Member of the French National Assembly for Allier's 2nd constituency
- In office 21 June 2017 – 21 June 2022
- Preceded by: Bernard Lesterlin
- Succeeded by: Jorys Bovet

Personal details
- Born: 6 May 1970 (age 55) Avion, France
- Party: Democratic Movement (2023–present)
- Other political affiliations: Renaissance (2017–2023)
- Profession: Police officer

= Laurence Vanceunebrock-Mialon =

French politician

Laurence Vanceunebrock is a French politician of Democratic Movement (MoDem) who served as a member of the French National Assembly from 2017 to 2022, representing Allier's 2nd constituency, and a former police officer.

==Political career==
In parliament, Vanceunebrock served as member of the Committee on Social Affairs. From 2021, she was the parliament’s rapporteur on legislation to ban so-called conversion therapies that attempt to change an individual's sexual orientation.

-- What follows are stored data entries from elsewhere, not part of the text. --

-- ==== Sys2Proof/Laws/Regs.lean ====
section
/-! SUPPORT. Regs.lean: the laws of the register, flag and stack operations (spec 10_state.md R21, R22, R25). -/

namespace Sys2Proof.Machine

/-- Read after write of a register (R21). -/
@[simp] theorem State.reg_setReg (s : State) (r q : Reg) (v : Byte) :
    (s.setReg r v).reg q = if r = q then v else s.reg q := by
  simp only [State.reg, State.setReg, Fin.getElem_fin, Vector.getElem_set, Fin.ext_iff]

/-- VF after a flag-writing instruction, whatever `X` is: the flag, written last (R22). -/
@[simp] theorem State.reg_setRegThenFlag (s : State) (x q : Reg) (v : Byte) (f : Bool) :
    (s.setRegThenFlag x v f).reg q = if vf = q then flagByte f else if x = q then v else s.reg q := by
  simp [State.setRegThenFlag]

@[simp] theorem State.reg_loadRegs (s : State) (x q : Reg) :
    (s.loadRegs x).reg q = if q ≤ x then s.memRead (s.indexAddr q.val) else s.reg q := by
  simp [State.reg, State.loadRegs]

@[simp] theorem flagByte_true : flagByte true = 0x01 := rfl
@[simp] theorem flagByte_false : flagByte false = 0x00 := rfl

/-- Two states with the same registers, read one by one, have the same `V`. -/
theorem State.V_ext {s t : State} (h : ∀ r, t.reg r = s.reg r) : t.V = s.V := by
  apply Vector.ext
  intro i hi
  exact h ⟨i, hi⟩

/-- All that a push can do (R25). -/
theorem State.push?_eq_some {s s' : State} {v : Word} (h : s.push? v = some s') :
    ∃ hSP : s.SP.val < 16,
      s' = { s with stack := s.stack.set s.SP.val v, SP := ⟨s.SP.val + 1, by omega⟩ } := by
  unfold State.push? at h
  split at h
  · exact ⟨‹_›, (Option.some.inj h).symm⟩
  · cases h

theorem State.push?_eq_none {s : State} {v : Word} : s.push? v = none ↔ s.SP = 16 := by
  unfold State.push?
  split
  · rename_i h; constructor
    · intro hn; cases hn
    · intro he; rw [he] at h; exact absurd h (by decide)
  · rename_i h; simp only [true_iff]; apply Fin.ext; have := s.SP.isLt; simp; omega

/-- All that a pop can do (R25). -/
theorem State.pop?_eq_some {s s' : State} {v : Word} (h : s.pop? = some (v, s')) :
    ∃ hSP : 0 < s.SP.val, v = s.stack[s.SP.val - 1] ∧ s' = { s with SP := ⟨s.SP.val - 1, by omega⟩ } := by
  unfold State.pop? at h
  split at h
  · simp only [Option.some.injEq, Prod.mk.injEq] at h
    exact ⟨‹_›, h.1.symm, h.2.symm⟩
  · cases h

theorem State.pop?_eq_none {s : State} : s.pop? = none ↔ s.SP = 0 := by
  unfold State.pop?
  split
  · rename_i h; constructor
    · intro hn; cases hn
    · intro he; rw [he] at h; exact absurd h (by decide)
  · rename_i h; simp only [true_iff]; apply Fin.ext; simp; omega

end Sys2Proof.Machine
end

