-- ==== Sys2Proof/Laws/EndOfRun.lean ====
section
/-! SUPPORT. EndOfRun.lean: what each definition of the end of a run says, once (spec 70_reset_and_hazards.md R216). -/

namespace Sys2Proof.Machine

theorem State.nextInstr?_eq_some {s : State} {i : Instr} : s.nextInstr? = some i ↔ decode s.fetchWord = .ok i := by
  unfold State.nextInstr?
  cases decode s.fetchWord <;> simp

@[simp] theorem Result.isErr_iff {r : Result} : r.isErr = true ↔ ∃ e, r = .err e := by
  cases r <;> simp [Result.isErr]

/-- Parked in the words of R216. -/
theorem State.parked_iff {s : State} :
    s.parked = true ↔ s.initialised = true ∧ s.mode = .running ∧
      ∃ nnn : Addr12, decode s.fetchWord = .ok (.jp nnn) ∧ nnn.toNat = s.pc.toNat := by
  simp only [State.parked, Bool.and_eq_true, decide_eq_true_eq, State.nextInstr?_eq_some, and_assoc]
  refine and_congr_right fun _ => and_congr_right fun _ => ⟨fun ⟨hlt, hd⟩ => ⟨_, hd, ?_⟩, fun ⟨nnn, hd, hpc⟩ => ?_⟩
  · rw [BitVec.toNat_setWidth]; exact Nat.mod_eq_of_lt hlt
  · have hlt := nnn.isLt
    have heq : s.pc.setWidth 12 = nnn := by
      apply BitVec.eq_of_toNat_eq
      rw [BitVec.toNat_setWidth, ← hpc]; exact Nat.mod_eq_of_lt hlt
    exact ⟨by omega, heq ▸ hd⟩

@[simp] theorem State.runEnd?_eq_parked {s : State} : s.runEnd? = some .parked ↔ s.parked = true := by
  unfold State.runEnd?
  cases s.parked <;> cases s.stoppedOnError <;> simp

@[simp] theorem State.runEnd?_eq_stoppedOnError {s : State} :
    s.runEnd? = some .stoppedOnError ↔ s.parked = false ∧ s.stoppedOnError = true := by
  unfold State.runEnd?
  cases s.parked <;> cases s.stoppedOnError <;> simp

@[simp] theorem State.runEnd?_eq_none {s : State} :
    s.runEnd? = none ↔ s.parked = false ∧ s.stoppedOnError = false := by
  unfold State.runEnd?
  cases s.parked <;> cases s.stoppedOnError <;> simp

/-- What stopped on an error says of the machine's next `Step` with the inputs it holds. -/
theorem State.stoppedOnError_iff {s : State} :
    s.stoppedOnError = true ↔
      ∃ t e, step { s with agenda := [.stepWith s.keys s.rnd] } = .next t ∧ t.out.result = .err e := by
  unfold State.stoppedOnError
  cases step { s with agenda := [.stepWith s.keys s.rnd] } <;> simp

end Sys2Proof.Machine
end

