/-! ### The errors an instruction reports -/

/-- The two stack errors are the only ones (R181). -/
theorem exec_err {i : Instr} {s t : State} {e : Fault} (hs : s.out.result = .ok) (h : exec i s = .next t)
    (he : t.out.result = .err e) :
    (i = .ret ∧ s.SP = 0 ∧ e = .stackUnderflow s.pc) ∨ (∃ nnn, i = .call nnn ∧ s.SP = 16 ∧ e = .stackOverflow s.pc) := by
  cases i with
  | ret =>
    obtain ⟨hSP, h'⟩ | ⟨_, h'⟩ := execRet_cases s <;> cases h'.symm.trans h
    · exact .inl ⟨rfl, hSP, (Result.err.inj he).symm⟩
    · cases hs.symm.trans he
  | call nnn =>
    obtain ⟨hSP, h'⟩ | ⟨_, h'⟩ := execCall_cases nnn s <;> cases h'.symm.trans h
    · exact .inr ⟨nnn, rfl, hSP, (Result.err.inj he).symm⟩
    · cases hs.symm.trans he
  | ldVxK => cases h; cases he
  | _ => cases h; cases hs.symm.trans he

/-! ### The statements -/

/-- Settles O54: the instructions are grouped by the fields they write. -/
theorem onlyNamedInstructionsChange : Obligations.OnlyNamedInstructionsChange := by
  intro i s t h
  cases i with
  | ret => obtain ⟨_, h'⟩ | ⟨_, h'⟩ := execRet_cases s <;> cases h'.symm.trans h <;> simp
  | call nnn => obtain ⟨_, h'⟩ | ⟨_, h'⟩ := execCall_cases nnn s <;> cases h'.symm.trans h <;> simp
  | jp | jpV0 | seI | sneI | seR | sneR | skp | sknp => cases h; simp
  | ldI | addI | ldR | or | and | xor | rnd | ldVxDt | addR | sub | shr | subn | shl | ldRegs =>
    cases h; simp [Instr.writesV]
  | ldIdx | addIdx | ldF => cases h; simp
  | ldB | stRegs => cases h; simp
  | ldDtVx | ldStVx => cases h; simp
  | ldVxK => cases h; simp
  | cls => cases h; simp
  | drw => cases h; simp [Instr.writesV]

/-- Settles O55: the advance is by 2 modulo 65536, from the `pc` the instruction was fetched at. -/
theorem othersAdvanceByTwo : Obligations.OthersAdvanceByTwo := by
  intro i s hi
  obtain ⟨u, hu, hpc⟩ := exec_advance_two s hi
  refine ⟨_, hu, ?_⟩
  rw [State.advance_pc, hpc, BitVec.toNat_add]
  rfl

/-- Settles O56: no other instruction's meaning mentions the input; the two stack instructions only compare `SP`. -/
theorem inputsReadOnlyByTheirInstructions : Obligations.InputsReadOnlyByTheirInstructions := by
  intro i s t k r h
  cases i with
  | ret =>
    obtain ⟨hSP, h'⟩ | ⟨hSP, h'⟩ := execRet_cases s <;> cases h'.symm.trans h
    · exact ⟨fun _ => exec_ret_empty hSP, fun _ => exec_ret_empty hSP⟩
    · exact ⟨fun _ => exec_ret_not_empty (s := { s with keys := k }) hSP,
        fun _ => exec_ret_not_empty (s := { s with rnd := r }) hSP⟩
  | call nnn =>
    obtain ⟨hSP, h'⟩ | ⟨hSP, h'⟩ := execCall_cases nnn s <;> cases h'.symm.trans h
    · exact ⟨fun _ => exec_call_full nnn hSP, fun _ => exec_call_full nnn hSP⟩
    · exact ⟨fun _ => exec_call_not_full (s := { s with keys := k }) nnn hSP,
        fun _ => exec_call_not_full (s := { s with rnd := r }) nnn hSP⟩
  | skp | sknp | ldVxK => cases h; exact ⟨nofun, fun _ => rfl⟩
  | rnd x nn => cases h; exact ⟨fun _ => rfl, fun hne => absurd rfl (hne x nn)⟩
  | _ => cases h; exact ⟨fun _ => rfl, fun _ => rfl⟩

/-- Settles O37: only `markDrawn` sets the bit, and a reported error clears it. -/
theorem fbUpdatedOnlyOnDraws : Obligations.FbUpdatedOnlyOnDraws := by
  intro i s t hs h
  cases i with
  | ret => obtain ⟨_, h'⟩ | ⟨_, h'⟩ := execRet_cases s <;> cases h'.symm.trans h <;> simp [hs]
  | call nnn => obtain ⟨_, h'⟩ | ⟨_, h'⟩ := execCall_cases nnn s <;> cases h'.symm.trans h <;> simp [hs]
  | cls | drw => cases h; simp
  | _ => cases h; simp [hs]

end Sys2Proof.Machine
end

section
/-! Memory: wrapped addresses, the uniqueness of the canonical form, stores seen by the fetch (20_memory.md R50, R51,
R61). -/

namespace Sys2Proof.Machine

/-! ### Writes depend on the address modulo 4096 (R51) -/

theorem Memory.write_congr (c : Config) (m : Memory) {a b : Nat} (h : a % 4096 = b % 4096) (v : Byte) :
    Memory.write c m a v = Memory.write c m b v := by
  rw [Memory.write, Memory.write, h]

theorem Memory.writeBytes_congr (c : Config) (vs : List Byte) : ∀ (m : Memory) {a b : Nat}, a % 4096 = b % 4096 →
    Memory.writeBytes c m a vs = Memory.writeBytes c m b vs := by
  induction vs with
  | nil => exact fun _ _ _ _ => rfl
  | cons v vs ih =>
    intro m a b h
    rw [Memory.writeBytes, Memory.writeBytes, Memory.write_congr c m h]
    exact ih _ (by omega)

theorem State.memWriteBytes_congr (s : State) (vs : List Byte) {a b : Nat} (h : a % 4096 = b % 4096) :
    s.memWriteBytes a vs = s.memWriteBytes b vs := by
  rw [State.memWriteBytes, State.memWriteBytes, Memory.writeBytes_congr s.cfg vs s.mem h]

/-! ### The canonical form (log 16) -/

theorem Memory.lookup_eq_none {m : Memory} {a : Nat} (h : ∀ x ∈ m, x.1 ≠ a) : Memory.lookup m a = none := by
  induction m with
  | nil => rfl
  | cons x m ih =>
    rw [Memory.lookup, if_neg (h x List.mem_cons_self), ih fun y hy => h y (List.mem_cons_of_mem _ hy)]

/-- A listed byte has its address below 4096 and differs from the reset contents. -/
theorem Memory.of_lookup_eq_some {c : Config} {m : Memory} (hm : Memory.wf c m = true) {a : Nat} {v : Byte}
    (h : Memory.lookup m a = some v) : a < 4096 ∧ v ≠ c.resetByte a := by
  induction m with
  | nil => cases h
  | cons x m ih =>
    obtain ⟨hlt, hne, -, hwf⟩ := (Memory.wf_cons c x m).1 hm
    rw [Memory.lookup] at h
    split at h
    · next hx =>
      cases h
      exact hx ▸ ⟨hlt, hne⟩
    · exact ih hwf h

/-- In canonical form a read tells what is listed: nothing where it is the reset contents. -/
theorem Memory.lookup_of_read {c : Config} {m : Memory} (hm : Memory.wf c m = true) {a : Nat} (ha : a < 4096) :
    Memory.lookup m a = if Memory.read c m a = c.resetByte a then none else some (Memory.read c m a) := by
  rw [Memory.read, Nat.mod_eq_of_lt ha]
  cases h : Memory.lookup m a with
  | none => exact (if_pos rfl).symm
  | some v => exact (if_neg (Memory.of_lookup_eq_some hm h).2).symm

In addition to her committee assignments, Vanceunebrock chaired the French-Danish Parliamentary Friendship Group.

Vanceunebrock lost her seat in the first round of the 2022 French legislative election.

In September 2023, she left Renaissance and joined the Democratic Movement.

==Political positions==
In 2018, Vanceunebrock joined other co-signatories around Sébastien Nadot in officially filing a request for a commission of inquiry into the legality of French weapons sales to the Saudi-led coalition fighting in Yemen, days before an official visit of Saudi Crown Prince Mohammed bin Salman to Paris.

In 2020, Vanceunebrock went against her parliamentary group's majority and abstained from an important vote on a much discussed security bill drafted by her colleagues Alice Thourot and Jean-Michel Fauvergue that helps, among other measures, curtail the filming of police forces.

==Personal life==
Vanceunebrock has two daughters.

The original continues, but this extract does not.